• **Your assignment**: The line containing "has bits. -/" marks where to begin. Write out that line and every line after it exactly, through the last line below.

(Dataset begins)

-- ==== Sys2Proof/Decode.lean ====
section
/-! DEFINITION. The command that a word of the opcode table spells. The table gives no row any bits: commands reach the block
as the rules of their chapters say, and no word spells one. -/

namespace Sys2Proof

/-- The command that a word of nbits spells by the bits of the opcode table: none, for no row has bits. -/
def decodeTableWord (nbits w : Nat) : Option Instr :=
  match nbits, w with
  | _, _ => none

end Sys2Proof
end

(Dataset ends)

• **Written reply**:
/-- The command that a word of nbits spells by the bits of the opcode table: none, for no row has bits. -/
def decodeTableWord (nbits w : Nat) : Option Instr :=
  match nbits, w with
  | _, _ => none

end Sys2Proof
end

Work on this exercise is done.